Data provided:
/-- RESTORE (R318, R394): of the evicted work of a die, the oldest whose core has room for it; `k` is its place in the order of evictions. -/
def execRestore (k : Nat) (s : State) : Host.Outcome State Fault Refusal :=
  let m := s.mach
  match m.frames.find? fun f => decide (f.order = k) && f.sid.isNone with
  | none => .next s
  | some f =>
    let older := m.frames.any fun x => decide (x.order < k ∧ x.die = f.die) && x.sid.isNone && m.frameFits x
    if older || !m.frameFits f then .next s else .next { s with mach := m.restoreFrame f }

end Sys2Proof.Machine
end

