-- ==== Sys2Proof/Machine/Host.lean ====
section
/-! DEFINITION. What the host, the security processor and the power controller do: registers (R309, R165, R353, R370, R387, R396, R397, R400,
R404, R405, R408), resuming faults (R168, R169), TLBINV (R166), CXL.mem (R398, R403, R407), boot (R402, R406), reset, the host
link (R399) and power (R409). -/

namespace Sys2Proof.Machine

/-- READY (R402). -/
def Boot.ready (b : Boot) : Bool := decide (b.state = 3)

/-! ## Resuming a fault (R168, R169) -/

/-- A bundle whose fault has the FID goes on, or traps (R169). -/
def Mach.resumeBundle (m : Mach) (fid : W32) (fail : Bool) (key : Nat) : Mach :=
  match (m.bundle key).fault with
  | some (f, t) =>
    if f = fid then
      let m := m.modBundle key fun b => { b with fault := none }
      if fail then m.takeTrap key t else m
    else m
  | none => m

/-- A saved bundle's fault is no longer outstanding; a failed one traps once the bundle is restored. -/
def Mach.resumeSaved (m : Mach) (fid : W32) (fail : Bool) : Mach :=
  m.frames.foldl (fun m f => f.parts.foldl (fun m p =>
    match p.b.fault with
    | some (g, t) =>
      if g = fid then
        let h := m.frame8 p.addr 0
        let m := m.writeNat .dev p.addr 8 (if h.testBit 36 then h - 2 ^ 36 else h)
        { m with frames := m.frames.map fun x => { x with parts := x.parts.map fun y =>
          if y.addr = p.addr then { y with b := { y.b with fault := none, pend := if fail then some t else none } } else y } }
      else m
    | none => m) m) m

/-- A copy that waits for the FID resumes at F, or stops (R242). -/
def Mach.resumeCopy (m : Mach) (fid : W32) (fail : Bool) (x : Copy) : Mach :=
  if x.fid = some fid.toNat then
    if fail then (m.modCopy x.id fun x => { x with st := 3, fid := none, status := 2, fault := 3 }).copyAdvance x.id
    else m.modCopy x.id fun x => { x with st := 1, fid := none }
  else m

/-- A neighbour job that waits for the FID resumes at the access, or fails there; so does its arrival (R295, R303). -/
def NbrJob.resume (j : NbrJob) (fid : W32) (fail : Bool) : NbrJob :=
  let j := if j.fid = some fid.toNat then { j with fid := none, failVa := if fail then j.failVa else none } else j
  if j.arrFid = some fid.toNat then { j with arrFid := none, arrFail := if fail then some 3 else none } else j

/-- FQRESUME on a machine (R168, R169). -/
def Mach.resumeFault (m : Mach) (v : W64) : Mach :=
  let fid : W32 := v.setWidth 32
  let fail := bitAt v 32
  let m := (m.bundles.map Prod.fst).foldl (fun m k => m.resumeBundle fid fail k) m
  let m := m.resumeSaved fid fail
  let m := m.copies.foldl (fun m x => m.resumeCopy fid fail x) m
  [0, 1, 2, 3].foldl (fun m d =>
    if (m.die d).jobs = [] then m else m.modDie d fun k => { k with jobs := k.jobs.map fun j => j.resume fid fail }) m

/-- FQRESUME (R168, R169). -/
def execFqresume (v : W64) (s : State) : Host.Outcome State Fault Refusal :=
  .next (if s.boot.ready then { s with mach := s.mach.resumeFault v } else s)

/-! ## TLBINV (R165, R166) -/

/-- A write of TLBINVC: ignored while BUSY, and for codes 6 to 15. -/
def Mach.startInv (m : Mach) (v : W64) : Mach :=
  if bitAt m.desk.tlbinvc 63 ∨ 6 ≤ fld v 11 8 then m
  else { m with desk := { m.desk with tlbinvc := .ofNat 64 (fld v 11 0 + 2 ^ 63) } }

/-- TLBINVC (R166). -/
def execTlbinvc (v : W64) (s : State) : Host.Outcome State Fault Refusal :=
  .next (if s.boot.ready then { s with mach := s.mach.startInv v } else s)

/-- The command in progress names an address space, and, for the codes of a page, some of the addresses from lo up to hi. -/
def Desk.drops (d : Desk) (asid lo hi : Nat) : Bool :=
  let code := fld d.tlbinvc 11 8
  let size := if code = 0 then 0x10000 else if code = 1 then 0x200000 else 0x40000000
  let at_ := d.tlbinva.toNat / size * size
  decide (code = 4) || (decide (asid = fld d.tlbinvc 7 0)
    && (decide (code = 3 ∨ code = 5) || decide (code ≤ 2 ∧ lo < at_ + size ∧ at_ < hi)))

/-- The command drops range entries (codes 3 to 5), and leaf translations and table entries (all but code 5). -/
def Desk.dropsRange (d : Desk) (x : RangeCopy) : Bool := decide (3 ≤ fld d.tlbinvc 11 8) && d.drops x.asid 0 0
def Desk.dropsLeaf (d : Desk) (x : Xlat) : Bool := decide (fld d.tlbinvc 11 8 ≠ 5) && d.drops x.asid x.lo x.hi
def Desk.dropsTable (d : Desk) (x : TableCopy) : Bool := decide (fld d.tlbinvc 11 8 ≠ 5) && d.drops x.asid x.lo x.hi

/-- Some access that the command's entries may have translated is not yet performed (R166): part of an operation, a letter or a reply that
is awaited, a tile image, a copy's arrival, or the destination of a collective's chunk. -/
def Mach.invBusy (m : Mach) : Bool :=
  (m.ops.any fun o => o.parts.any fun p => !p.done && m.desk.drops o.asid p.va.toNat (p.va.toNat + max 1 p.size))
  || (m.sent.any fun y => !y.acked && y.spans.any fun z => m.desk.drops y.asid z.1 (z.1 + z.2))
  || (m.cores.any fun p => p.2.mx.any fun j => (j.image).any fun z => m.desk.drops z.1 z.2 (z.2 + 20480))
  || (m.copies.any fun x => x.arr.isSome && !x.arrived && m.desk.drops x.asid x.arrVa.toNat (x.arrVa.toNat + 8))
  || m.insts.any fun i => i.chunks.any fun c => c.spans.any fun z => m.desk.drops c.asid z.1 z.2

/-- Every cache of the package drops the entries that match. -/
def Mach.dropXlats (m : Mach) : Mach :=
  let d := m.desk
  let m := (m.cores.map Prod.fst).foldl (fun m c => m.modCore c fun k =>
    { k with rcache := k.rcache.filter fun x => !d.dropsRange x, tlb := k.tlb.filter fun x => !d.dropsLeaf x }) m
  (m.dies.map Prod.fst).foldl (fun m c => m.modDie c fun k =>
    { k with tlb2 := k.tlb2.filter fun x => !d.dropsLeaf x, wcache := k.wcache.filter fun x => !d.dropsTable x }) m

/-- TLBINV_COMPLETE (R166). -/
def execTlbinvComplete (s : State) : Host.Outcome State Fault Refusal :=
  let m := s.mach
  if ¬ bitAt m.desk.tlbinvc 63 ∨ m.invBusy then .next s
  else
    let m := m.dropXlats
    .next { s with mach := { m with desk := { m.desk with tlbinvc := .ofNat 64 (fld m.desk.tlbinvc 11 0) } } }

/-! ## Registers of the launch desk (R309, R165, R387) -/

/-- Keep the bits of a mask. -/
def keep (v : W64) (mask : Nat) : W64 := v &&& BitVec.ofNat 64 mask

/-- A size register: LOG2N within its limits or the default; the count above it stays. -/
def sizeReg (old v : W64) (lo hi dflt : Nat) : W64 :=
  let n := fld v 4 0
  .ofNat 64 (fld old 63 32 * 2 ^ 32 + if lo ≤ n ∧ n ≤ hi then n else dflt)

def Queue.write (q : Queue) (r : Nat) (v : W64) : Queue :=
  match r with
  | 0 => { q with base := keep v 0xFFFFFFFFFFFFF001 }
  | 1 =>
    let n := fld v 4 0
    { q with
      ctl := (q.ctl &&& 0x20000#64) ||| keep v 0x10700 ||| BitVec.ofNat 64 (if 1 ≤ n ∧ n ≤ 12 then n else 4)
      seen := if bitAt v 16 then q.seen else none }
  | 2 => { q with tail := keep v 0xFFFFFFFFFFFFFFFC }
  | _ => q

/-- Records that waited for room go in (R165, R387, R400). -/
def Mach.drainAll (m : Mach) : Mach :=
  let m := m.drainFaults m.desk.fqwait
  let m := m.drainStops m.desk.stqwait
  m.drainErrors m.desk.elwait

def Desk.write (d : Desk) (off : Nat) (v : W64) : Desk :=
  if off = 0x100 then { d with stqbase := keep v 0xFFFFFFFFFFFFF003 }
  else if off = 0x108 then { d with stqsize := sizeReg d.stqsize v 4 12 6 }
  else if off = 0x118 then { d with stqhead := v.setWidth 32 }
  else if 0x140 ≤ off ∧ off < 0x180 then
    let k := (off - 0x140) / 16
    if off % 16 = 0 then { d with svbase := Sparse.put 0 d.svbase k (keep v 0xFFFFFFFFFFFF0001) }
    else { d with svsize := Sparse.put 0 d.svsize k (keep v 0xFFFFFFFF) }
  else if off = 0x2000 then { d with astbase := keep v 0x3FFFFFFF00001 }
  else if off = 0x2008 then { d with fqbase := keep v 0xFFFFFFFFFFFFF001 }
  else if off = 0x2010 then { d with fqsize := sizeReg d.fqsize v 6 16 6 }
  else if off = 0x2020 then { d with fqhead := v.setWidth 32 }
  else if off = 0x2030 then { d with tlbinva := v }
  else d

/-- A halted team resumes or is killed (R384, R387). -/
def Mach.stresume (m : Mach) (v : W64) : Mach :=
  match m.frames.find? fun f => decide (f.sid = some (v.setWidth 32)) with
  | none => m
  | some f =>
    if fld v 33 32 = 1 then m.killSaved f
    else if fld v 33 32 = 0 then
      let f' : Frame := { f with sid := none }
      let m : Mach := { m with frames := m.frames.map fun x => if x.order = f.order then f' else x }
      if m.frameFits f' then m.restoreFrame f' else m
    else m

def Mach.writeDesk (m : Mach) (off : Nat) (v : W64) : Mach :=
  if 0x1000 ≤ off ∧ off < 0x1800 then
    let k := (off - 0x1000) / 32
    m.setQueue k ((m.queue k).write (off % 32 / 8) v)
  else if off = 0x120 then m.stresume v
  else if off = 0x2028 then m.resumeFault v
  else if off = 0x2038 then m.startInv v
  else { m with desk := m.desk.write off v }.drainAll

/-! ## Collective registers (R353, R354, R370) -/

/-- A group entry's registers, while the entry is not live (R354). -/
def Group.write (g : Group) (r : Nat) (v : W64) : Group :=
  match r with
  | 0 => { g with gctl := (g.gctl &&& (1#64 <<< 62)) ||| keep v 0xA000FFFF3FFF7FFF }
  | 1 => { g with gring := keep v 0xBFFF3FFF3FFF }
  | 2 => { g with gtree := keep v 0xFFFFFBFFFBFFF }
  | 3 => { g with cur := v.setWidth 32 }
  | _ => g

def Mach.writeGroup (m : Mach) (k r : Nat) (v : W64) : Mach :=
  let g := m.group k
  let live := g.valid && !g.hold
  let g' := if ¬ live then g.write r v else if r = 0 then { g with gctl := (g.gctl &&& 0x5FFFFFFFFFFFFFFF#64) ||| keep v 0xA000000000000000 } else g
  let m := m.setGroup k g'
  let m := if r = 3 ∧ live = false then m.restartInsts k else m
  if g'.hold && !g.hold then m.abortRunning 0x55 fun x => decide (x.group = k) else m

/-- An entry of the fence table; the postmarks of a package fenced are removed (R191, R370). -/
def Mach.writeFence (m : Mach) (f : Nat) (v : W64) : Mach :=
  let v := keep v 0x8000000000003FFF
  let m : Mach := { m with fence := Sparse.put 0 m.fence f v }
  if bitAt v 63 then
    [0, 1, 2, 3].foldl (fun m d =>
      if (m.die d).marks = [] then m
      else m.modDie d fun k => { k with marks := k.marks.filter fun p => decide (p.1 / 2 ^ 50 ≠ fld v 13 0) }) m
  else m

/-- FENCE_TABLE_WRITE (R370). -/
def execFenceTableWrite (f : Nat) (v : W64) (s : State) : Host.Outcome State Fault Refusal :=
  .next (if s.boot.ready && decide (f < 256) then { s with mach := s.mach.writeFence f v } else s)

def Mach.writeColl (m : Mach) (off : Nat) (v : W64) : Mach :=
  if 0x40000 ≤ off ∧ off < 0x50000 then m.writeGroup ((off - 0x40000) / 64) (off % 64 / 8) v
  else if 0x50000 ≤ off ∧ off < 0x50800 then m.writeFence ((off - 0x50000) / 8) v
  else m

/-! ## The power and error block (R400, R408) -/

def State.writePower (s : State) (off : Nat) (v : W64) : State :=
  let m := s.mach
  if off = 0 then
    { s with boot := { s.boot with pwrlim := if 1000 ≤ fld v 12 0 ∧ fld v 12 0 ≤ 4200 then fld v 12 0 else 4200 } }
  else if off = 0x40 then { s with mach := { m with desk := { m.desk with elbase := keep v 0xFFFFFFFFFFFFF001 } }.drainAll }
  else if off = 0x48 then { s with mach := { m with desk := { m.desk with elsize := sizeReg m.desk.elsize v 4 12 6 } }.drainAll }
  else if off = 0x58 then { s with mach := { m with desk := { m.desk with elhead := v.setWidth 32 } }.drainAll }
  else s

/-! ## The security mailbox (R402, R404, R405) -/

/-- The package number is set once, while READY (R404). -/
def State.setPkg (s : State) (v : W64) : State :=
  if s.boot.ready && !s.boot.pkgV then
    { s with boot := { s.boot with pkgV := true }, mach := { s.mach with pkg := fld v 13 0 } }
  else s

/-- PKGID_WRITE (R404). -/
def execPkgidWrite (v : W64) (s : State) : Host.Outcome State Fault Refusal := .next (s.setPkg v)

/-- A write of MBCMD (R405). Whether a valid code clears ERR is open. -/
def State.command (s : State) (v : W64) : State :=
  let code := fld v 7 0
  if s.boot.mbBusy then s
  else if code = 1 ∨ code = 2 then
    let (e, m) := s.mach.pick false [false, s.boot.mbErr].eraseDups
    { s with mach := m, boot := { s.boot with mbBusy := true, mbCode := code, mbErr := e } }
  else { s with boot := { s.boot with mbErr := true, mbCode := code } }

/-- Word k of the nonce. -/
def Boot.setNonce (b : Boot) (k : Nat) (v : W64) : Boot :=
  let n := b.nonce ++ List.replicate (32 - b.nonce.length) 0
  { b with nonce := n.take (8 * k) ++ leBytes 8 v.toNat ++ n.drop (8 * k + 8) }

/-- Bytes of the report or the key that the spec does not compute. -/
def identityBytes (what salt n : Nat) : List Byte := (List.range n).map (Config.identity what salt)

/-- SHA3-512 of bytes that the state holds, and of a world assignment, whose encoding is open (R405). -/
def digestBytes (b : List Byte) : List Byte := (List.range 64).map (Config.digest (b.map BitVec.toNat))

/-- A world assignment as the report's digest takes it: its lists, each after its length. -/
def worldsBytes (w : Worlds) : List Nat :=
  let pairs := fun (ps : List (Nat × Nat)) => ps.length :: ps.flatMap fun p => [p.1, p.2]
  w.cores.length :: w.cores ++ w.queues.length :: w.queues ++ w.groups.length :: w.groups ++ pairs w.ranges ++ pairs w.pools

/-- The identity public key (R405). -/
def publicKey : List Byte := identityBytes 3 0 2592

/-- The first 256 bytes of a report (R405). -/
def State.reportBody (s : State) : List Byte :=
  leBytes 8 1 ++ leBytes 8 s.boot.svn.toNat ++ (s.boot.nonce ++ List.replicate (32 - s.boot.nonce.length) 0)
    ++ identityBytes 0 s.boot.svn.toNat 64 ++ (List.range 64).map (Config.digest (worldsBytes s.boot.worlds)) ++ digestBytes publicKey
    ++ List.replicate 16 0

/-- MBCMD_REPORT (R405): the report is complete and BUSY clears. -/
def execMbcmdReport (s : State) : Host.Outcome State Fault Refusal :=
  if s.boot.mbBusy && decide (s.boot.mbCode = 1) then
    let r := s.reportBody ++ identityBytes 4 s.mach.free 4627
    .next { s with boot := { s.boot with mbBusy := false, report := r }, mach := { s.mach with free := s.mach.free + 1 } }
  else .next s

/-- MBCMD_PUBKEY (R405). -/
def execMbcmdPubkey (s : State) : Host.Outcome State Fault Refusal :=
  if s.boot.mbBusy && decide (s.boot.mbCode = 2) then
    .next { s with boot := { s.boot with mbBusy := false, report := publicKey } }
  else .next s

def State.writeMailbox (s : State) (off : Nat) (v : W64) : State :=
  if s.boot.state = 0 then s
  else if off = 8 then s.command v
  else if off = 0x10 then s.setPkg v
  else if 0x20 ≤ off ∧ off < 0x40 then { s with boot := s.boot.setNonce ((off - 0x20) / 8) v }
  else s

Directions for this task:
Every line of the records containing the word "live" must appear in the answer.

Response box:
/-- A group entry's registers, while the entry is not live (R354). -/
  let live := g.valid && !g.hold
  let g' := if ¬ live then g.write r v else if r = 0 then { g with gctl := (g.gctl &&& 0x5FFFFFFFFFFFFFFF#64) ||| keep v 0xA000000000000000 } else g
  let m := if r = 3 ∧ live = false then m.restartInsts k else m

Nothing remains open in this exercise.